Yes, you are right. This is a strong argument against my case and I
don't have much to say. Emulating this in sympy seems useful
nonetheless.

>>
>> Two examples how this is useful:
>>
>> - It permits the user to create AST with sympy expression that may not
>> make sense for sympy, but that make sense in the formalism that the
>> user implements. At the moment this is not always possible as sympy is
>> rather draconian about raising errors and demanding that everything is
>> Expr (not Basic).
>
> That's not really true. You can create '1 + Add(FiniteSet(1, 2), And(x,
> y))', you just can't print it.
>>
>> - The symbolic nsolve I was talking about. If there are too many free
>> symbols nsolve can not change and thus it returns symbolic unevaluated
>> version of itself. Obviously the parallels with Mathematica are flawed
>> as this is a feature of the language that Python does not support and
>> that we are only emulating.
>
> The problem with this is that nsolve is, by definition, supposed to
> return a numeric result. A Python function is obviously not a numeric
> value and getting one where the other was expected will surely crash the
> program using it, possibly at an arbitrary distance from the nsolve()
> call. What you want can easily be achieved using standard Python
> constructs, like functools.partials or a lambda expression, e.g.
> lambda a0: nsolve((tan(a*x) - 1).subs(a, a0), x, 1).

It is a bit cumbersome and (much more importantly) it does not permit
stuff like Intergate(the_lambda_you_defined). Maybe lambdas should be
sympified into implemented_functions. Or maybe into Lambdas and we
should merge implemented_function into Lambda.

>
> BTW, calling this a "symbolic nsolve" is confusing, because it's not
> symbolic in the sympy sense (where, basically, "a symbolic object" means
> "an instance of Basic").
>

It returns an instance of Basic (an implemented_function called on the
free variable). That is why I called it a symbolic nsolve.

>> >>> * 1 + Function('f') can't work anyway, because Function('f') is a
>> >>> class, not a sympy object.
>> >> This is a second time that you mention this argument. I have some
>> >> questions about it.
>> >>
>> >> Actually Lambda has the same semantics as Function and it works
>> >> perfectly with this (just because it subclasses Expr). I have some
>> >> open questions about this on our recent discussion on the mailing list
>> >> "why is Lambda not subclassing Applications".
>> >
>> > Does this also apply to 1 + sin?  Personally I think we should change
>> > how Function('f') works, if just for issue 1198.
>> >
>> It should apply but it does not because you can not write 1+sin
>> because Add accepts only Expr. Ether Add should be less picky or sin
>> (ugh... Function?) should subclass Expr.
>
> Function (and therefore sin) does subclass Expr. When you have f =
> Function('f'), then f is a subclass of Function and it is not an
> instance of it, while f(x) is an instance of f and therefore of Function
> and of Expr. In other words, "f = Function('f')" is nearly equivalent to
> "class f(Function): pass".

f = Function('f') being a subclass of Functions and not an instance
seems like plenty of black magic to me.

>>
>> Also here we have much black magic and jumping through circles during
>> the creation of sin(x) with what I consider an excessive use of
>> metaclasses. However I may be very very wrong on this one (more than
>> usual ;)
>
> Huh? Metaclasses aren't involved in the instantiation of sin(x). The
> only real indirection is that the parent class, Application, calls
> sin.eval().

The metaclass of Application is FunctionClass (which does what?).

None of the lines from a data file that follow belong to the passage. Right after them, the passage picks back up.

-- ==== Sys2Proof/Laws/Frame.lean ====
section
/-!
SUPPORT. The frames of the named updates, word by word: which words of the window each changes,
and which words it leaves written.
-/

namespace Sys2Proof.Machine

variable (s : State)

theorem allOnes_bit {n i : Nat} (h : i < n) : (BitVec.allOnes n).getLsbD i = true := by
  simp [h]

theorem isWritten_putVal (v : Value) (r : Reg) :
    isWritten (putVal v s) r = (valReg r || isWritten s r) := by
  cases r <;> first | rfl | exact allOnes_bit (Fin.isLt _)

theorem isWritten_putBuf (b : Vector Byte 16) (r : Reg) :
    isWritten (putBuf b s) r = (bufReg r || isWritten s r) := by
  cases r <;> first | rfl | exact allOnes_bit (Fin.isLt _)

theorem isWritten_putStr (w : Vector Word 26) (r : Reg) :
    isWritten (putStr w s) r = (textReg r || isWritten s r) := by
  cases r <;> first | rfl | exact allOnes_bit (Fin.isLt _)

theorem isWritten_putTime (t : BitVec 64) (r : Reg) :
    isWritten (putTime t s) r = (timeReg r || isWritten s r) := by
  cases r <;> first | rfl | exact allOnes_bit (by decide)

theorem isWritten_putPay (p : Payload) (r : Reg) :
    isWritten (putPay p s) r = (payReg r || isWritten s r) := by
  cases r <;> first | rfl | exact allOnes_bit (Fin.isLt _)

theorem readReg_raise (e : ErrorCode) (pos : BitVec 5) (ch : Word) {r : Reg}
    (h : statusReg r = false) : readReg (raise e pos ch s) r = readReg s r := by
  cases r <;> first | rfl | cases h

theorem readReg_complete {r : Reg} (h : statusReg r = false) :
    readReg (complete s) r = readReg s r := by
  cases r <;> first | rfl | cases h

theorem readReg_putVal (v : Value) {r : Reg} (h : valReg r = false) :
    readReg (putVal v s) r = readReg s r := by
  cases r <;> first | rfl | cases h

theorem readReg_putBuf (b : Vector Byte 16) {r : Reg} (h : bufReg r = false) :
    readReg (putBuf b s) r = readReg s r := by
  cases r <;> first | rfl | cases h

theorem readReg_putStr (w : Vector Word 26) {r : Reg} (h : textReg r = false) :
    readReg (putStr w s) r = readReg s r := by
  cases r <;> first | rfl | cases h

theorem readReg_putTime (t : BitVec 64) {r : Reg} (h : timeReg r = false) :
    readReg (putTime t s) r = readReg s r := by
  cases r <;> first | rfl | cases h

theorem readReg_putPay (p : Payload) {r : Reg} (h : payReg r = false) :
    readReg (putPay p s) r = readReg s r := by
  cases r <;> first | rfl | cases h

end Sys2Proof.Machine
end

Overall this part of the core seems excessively complicated without
need (again, I am probably missing many details, so correct me). Why
can't functions be something simple like (like Lambda actually):

```
class Funtion(Expr):
    def __init__(self, name):
       ...
    def __call__(self, *args): # this is overridden by stuff like sin
         return AppliedFunction(self.name, *args)
```

Obviously the mpmath magic should be added but this is tangential.

Basically, why is `f` a class and not a Basic or Expr? What is the use
of BasicMeta?

Why is there at the same time implemented_function with _imp_, Lambda,
and Function/Application/FunctionClass?